* EXERCISE PROMPT
In the material below, find each line with the word "changed" and copy it.

* MATERIAL PROVIDED
☆ ☆ ☆

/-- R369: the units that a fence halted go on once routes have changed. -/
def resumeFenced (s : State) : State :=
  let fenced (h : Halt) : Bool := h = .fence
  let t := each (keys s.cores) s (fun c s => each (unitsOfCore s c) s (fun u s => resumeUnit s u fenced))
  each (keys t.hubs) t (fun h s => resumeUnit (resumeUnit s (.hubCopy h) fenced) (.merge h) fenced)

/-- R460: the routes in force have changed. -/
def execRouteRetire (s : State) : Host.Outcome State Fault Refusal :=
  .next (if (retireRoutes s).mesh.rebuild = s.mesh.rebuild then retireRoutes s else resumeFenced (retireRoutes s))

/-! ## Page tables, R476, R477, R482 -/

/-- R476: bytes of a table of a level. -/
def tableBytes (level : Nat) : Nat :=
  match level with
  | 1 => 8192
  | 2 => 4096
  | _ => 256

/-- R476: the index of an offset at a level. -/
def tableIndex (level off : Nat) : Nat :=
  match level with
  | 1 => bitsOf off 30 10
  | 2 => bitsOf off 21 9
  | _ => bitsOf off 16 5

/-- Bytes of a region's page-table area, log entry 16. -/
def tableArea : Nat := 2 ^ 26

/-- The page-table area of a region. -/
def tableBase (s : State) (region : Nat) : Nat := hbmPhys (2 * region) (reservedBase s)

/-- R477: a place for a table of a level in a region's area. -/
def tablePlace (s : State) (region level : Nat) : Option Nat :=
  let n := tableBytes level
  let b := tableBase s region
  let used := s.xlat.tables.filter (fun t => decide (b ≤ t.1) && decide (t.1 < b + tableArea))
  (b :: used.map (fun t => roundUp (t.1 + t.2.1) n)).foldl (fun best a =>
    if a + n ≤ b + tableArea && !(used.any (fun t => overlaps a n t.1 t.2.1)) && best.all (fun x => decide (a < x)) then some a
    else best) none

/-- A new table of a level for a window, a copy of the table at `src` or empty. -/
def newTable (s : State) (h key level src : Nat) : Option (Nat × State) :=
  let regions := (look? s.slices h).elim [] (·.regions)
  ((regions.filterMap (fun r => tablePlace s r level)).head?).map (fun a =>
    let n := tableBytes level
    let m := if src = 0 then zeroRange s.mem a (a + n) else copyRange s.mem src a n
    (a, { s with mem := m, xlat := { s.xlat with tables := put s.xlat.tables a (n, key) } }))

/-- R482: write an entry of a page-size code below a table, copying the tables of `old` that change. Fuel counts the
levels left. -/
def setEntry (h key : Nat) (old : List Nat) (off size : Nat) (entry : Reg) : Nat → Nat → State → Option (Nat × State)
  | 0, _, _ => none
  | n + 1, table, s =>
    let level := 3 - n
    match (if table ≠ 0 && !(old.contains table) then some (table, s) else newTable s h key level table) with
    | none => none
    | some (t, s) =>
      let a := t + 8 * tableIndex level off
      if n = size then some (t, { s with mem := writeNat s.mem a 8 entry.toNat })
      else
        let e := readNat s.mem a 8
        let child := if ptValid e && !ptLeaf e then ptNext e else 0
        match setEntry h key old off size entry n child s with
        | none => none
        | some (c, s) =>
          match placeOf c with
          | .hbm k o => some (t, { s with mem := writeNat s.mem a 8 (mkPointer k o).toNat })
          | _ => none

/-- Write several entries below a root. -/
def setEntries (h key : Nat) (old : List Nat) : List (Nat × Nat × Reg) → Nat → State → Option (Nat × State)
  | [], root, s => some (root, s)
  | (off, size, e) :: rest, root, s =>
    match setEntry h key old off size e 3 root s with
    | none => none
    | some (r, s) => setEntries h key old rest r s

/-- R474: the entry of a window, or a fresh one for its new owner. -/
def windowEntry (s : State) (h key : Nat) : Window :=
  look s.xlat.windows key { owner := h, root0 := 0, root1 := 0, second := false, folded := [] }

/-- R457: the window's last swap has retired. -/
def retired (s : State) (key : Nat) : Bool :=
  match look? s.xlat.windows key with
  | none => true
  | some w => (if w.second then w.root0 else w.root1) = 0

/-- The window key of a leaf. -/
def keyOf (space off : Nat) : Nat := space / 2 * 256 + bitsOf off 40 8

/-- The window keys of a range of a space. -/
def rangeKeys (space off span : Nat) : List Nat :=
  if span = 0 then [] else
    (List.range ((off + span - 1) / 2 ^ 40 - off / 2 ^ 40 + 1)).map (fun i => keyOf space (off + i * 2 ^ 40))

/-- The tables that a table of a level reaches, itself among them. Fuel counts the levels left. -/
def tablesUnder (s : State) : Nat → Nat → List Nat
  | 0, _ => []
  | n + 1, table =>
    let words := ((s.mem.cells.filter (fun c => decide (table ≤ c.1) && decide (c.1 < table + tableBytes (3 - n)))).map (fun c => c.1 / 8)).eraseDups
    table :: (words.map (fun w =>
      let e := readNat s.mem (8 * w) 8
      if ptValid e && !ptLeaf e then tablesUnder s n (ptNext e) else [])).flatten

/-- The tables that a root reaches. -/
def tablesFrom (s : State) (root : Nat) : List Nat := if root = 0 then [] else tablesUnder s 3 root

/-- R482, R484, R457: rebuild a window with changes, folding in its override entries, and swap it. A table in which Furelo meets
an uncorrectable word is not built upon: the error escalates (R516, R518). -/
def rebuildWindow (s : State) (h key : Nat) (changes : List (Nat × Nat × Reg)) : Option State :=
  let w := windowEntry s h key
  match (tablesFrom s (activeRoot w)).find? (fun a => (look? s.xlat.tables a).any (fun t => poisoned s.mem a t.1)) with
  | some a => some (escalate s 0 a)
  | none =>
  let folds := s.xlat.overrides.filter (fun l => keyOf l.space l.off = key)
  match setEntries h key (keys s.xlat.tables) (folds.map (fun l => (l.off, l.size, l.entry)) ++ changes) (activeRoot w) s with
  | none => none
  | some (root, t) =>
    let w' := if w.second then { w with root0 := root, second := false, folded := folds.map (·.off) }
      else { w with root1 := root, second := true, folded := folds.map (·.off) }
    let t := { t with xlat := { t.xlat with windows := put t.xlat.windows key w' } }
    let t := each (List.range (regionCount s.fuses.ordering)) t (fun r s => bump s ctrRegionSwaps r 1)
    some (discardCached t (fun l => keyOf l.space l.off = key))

☆ ☆ ☆

* PROBLEM SOLUTION
/-- R369: the units that a fence halted go on once routes have changed. -/
/-- R460: the routes in force have changed. -/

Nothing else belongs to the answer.